*** RECORDS SUPPLIED

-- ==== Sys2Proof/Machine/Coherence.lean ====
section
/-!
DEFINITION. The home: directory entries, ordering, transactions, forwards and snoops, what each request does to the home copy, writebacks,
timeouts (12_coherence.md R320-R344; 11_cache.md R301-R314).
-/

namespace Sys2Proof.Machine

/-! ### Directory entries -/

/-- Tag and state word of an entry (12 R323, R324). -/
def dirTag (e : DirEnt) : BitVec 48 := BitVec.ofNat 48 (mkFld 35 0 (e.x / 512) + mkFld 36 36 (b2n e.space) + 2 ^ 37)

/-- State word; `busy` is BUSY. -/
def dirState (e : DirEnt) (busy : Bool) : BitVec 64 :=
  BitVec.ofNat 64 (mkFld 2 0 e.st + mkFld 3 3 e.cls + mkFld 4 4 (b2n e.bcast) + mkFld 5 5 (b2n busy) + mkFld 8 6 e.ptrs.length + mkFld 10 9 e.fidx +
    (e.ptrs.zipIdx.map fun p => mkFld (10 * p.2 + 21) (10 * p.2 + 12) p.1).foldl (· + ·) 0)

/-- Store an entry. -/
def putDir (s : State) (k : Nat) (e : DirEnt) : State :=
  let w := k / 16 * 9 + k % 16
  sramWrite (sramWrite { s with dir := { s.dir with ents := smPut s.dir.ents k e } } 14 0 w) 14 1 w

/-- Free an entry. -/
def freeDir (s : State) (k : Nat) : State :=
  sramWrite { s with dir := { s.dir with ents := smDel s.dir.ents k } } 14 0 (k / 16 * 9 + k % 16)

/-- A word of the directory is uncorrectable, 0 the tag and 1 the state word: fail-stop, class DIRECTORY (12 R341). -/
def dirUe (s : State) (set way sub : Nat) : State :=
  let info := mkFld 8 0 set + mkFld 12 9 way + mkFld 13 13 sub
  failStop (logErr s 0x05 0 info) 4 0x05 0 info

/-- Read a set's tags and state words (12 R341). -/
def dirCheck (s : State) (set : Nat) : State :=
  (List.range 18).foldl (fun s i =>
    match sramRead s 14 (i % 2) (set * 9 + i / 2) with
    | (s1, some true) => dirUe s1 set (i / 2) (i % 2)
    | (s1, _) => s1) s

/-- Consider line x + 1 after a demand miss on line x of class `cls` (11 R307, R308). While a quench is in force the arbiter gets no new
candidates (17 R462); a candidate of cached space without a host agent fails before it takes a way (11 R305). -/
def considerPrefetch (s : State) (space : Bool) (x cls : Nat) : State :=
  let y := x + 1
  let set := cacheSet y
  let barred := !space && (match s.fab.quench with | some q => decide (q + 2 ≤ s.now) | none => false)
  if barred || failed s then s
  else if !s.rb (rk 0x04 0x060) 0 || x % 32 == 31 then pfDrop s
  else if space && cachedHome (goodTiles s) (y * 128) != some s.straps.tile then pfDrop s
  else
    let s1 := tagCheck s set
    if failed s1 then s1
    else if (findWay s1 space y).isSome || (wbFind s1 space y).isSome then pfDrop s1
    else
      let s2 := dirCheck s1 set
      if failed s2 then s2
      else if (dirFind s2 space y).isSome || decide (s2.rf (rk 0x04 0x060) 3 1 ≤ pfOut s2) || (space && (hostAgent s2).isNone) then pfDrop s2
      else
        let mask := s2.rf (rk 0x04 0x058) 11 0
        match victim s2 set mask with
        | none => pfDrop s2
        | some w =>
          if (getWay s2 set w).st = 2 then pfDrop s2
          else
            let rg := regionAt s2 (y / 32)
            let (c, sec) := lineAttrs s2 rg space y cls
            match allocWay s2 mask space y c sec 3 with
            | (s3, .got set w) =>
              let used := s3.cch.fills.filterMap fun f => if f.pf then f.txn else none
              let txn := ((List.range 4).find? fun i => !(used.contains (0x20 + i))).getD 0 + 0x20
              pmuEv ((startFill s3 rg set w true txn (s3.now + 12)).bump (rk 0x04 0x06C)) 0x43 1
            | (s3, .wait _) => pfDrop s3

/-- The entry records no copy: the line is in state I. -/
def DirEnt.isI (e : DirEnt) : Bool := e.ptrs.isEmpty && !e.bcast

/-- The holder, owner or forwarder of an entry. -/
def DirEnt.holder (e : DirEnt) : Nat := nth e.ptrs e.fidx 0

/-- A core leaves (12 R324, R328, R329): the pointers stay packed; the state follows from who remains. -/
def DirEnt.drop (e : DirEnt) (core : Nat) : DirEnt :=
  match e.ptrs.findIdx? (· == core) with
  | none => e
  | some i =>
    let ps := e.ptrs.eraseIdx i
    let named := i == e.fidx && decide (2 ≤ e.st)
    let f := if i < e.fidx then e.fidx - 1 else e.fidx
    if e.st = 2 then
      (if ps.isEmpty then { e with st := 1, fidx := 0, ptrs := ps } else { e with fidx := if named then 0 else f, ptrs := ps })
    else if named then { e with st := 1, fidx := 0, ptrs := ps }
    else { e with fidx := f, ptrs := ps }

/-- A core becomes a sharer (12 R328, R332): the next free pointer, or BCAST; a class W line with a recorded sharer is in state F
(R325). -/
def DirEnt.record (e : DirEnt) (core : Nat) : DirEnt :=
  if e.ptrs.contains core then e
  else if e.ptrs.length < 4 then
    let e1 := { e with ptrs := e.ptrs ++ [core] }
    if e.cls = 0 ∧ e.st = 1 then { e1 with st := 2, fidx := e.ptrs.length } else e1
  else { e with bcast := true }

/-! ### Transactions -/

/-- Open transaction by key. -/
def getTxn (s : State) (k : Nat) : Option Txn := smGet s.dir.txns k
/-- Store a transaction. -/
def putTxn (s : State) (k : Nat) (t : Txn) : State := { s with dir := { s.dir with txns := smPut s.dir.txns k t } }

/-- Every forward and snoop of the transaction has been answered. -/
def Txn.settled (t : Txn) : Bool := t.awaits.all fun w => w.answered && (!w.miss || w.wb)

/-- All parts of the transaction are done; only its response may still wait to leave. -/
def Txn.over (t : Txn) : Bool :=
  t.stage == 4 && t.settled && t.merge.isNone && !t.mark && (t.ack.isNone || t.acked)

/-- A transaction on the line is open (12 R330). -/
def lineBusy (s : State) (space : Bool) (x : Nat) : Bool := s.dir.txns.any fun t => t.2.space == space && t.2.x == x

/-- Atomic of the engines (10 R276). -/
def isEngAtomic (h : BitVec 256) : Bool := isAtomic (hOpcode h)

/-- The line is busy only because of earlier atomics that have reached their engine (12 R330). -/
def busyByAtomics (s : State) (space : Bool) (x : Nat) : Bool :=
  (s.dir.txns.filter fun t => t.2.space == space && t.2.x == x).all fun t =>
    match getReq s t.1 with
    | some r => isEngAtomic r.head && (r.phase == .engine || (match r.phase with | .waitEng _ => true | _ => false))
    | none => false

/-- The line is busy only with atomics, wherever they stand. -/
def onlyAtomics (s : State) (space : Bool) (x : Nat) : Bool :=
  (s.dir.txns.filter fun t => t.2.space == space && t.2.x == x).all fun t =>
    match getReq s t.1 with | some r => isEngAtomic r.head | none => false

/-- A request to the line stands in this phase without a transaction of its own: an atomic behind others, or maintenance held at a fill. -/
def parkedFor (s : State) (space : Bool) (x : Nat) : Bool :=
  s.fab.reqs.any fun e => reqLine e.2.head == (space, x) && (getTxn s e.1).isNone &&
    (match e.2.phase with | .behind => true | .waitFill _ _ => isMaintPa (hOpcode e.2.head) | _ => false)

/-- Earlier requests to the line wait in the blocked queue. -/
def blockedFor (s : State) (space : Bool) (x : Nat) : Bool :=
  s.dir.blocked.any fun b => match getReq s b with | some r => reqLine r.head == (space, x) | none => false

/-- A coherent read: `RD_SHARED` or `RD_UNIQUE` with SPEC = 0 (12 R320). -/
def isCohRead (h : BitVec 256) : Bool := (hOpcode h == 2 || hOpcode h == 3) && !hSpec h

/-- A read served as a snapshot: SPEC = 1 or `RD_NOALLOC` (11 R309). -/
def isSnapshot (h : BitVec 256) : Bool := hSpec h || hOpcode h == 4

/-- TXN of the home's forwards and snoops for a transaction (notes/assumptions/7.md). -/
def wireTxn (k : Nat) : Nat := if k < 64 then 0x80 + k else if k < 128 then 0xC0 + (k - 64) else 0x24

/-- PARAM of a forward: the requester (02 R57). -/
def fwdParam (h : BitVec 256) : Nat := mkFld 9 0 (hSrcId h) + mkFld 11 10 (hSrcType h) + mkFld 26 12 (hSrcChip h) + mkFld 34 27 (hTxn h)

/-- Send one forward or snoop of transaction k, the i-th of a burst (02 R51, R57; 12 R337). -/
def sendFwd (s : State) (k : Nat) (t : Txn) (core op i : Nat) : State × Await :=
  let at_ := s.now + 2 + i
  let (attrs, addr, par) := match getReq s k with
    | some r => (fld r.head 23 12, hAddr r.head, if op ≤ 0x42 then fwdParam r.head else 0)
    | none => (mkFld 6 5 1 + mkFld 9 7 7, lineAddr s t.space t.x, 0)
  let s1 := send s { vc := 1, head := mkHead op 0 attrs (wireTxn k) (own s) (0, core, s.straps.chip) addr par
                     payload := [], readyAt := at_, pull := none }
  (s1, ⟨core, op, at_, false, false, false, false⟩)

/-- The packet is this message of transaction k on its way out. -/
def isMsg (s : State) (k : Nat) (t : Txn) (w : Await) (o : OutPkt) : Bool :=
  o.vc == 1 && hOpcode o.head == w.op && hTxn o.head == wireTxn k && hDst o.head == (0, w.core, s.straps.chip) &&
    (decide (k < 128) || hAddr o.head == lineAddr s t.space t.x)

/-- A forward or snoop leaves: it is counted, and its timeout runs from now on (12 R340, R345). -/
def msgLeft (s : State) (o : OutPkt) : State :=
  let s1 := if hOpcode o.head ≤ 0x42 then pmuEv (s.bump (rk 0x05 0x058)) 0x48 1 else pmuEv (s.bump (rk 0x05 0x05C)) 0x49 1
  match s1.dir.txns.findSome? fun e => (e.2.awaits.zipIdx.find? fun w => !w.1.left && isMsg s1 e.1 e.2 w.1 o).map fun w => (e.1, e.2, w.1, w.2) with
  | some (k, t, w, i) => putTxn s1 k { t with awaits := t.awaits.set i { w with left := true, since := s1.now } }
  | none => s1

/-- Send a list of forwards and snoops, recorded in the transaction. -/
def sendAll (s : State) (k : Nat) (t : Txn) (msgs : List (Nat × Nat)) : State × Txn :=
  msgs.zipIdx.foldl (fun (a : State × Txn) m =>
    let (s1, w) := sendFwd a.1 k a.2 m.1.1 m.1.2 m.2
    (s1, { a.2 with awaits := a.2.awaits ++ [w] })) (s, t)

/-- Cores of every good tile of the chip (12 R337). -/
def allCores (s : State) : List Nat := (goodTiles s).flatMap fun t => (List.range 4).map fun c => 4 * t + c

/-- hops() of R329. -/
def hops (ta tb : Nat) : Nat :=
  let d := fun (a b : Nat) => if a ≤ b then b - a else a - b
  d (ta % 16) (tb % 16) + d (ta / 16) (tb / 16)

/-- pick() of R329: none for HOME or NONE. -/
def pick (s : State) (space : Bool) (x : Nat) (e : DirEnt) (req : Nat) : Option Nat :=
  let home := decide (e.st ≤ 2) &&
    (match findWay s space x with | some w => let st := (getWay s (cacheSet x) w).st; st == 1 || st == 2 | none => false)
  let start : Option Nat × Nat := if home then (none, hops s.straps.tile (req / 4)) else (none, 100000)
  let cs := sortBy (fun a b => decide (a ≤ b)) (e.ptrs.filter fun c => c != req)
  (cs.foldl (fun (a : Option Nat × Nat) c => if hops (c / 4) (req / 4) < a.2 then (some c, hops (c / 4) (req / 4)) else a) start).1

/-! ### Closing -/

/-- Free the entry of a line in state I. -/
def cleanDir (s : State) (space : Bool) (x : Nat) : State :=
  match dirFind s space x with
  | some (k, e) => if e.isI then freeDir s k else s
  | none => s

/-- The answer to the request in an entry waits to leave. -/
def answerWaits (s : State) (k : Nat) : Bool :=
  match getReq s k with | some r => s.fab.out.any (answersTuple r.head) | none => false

******

YOUR TASK —
Across the records above, return every line that contains the word "dirUe".

RESULT BELOW —
def dirUe (s : State) (set way sub : Nat) : State :=
    | (s1, some true) => dirUe s1 set (i / 2) (i % 2)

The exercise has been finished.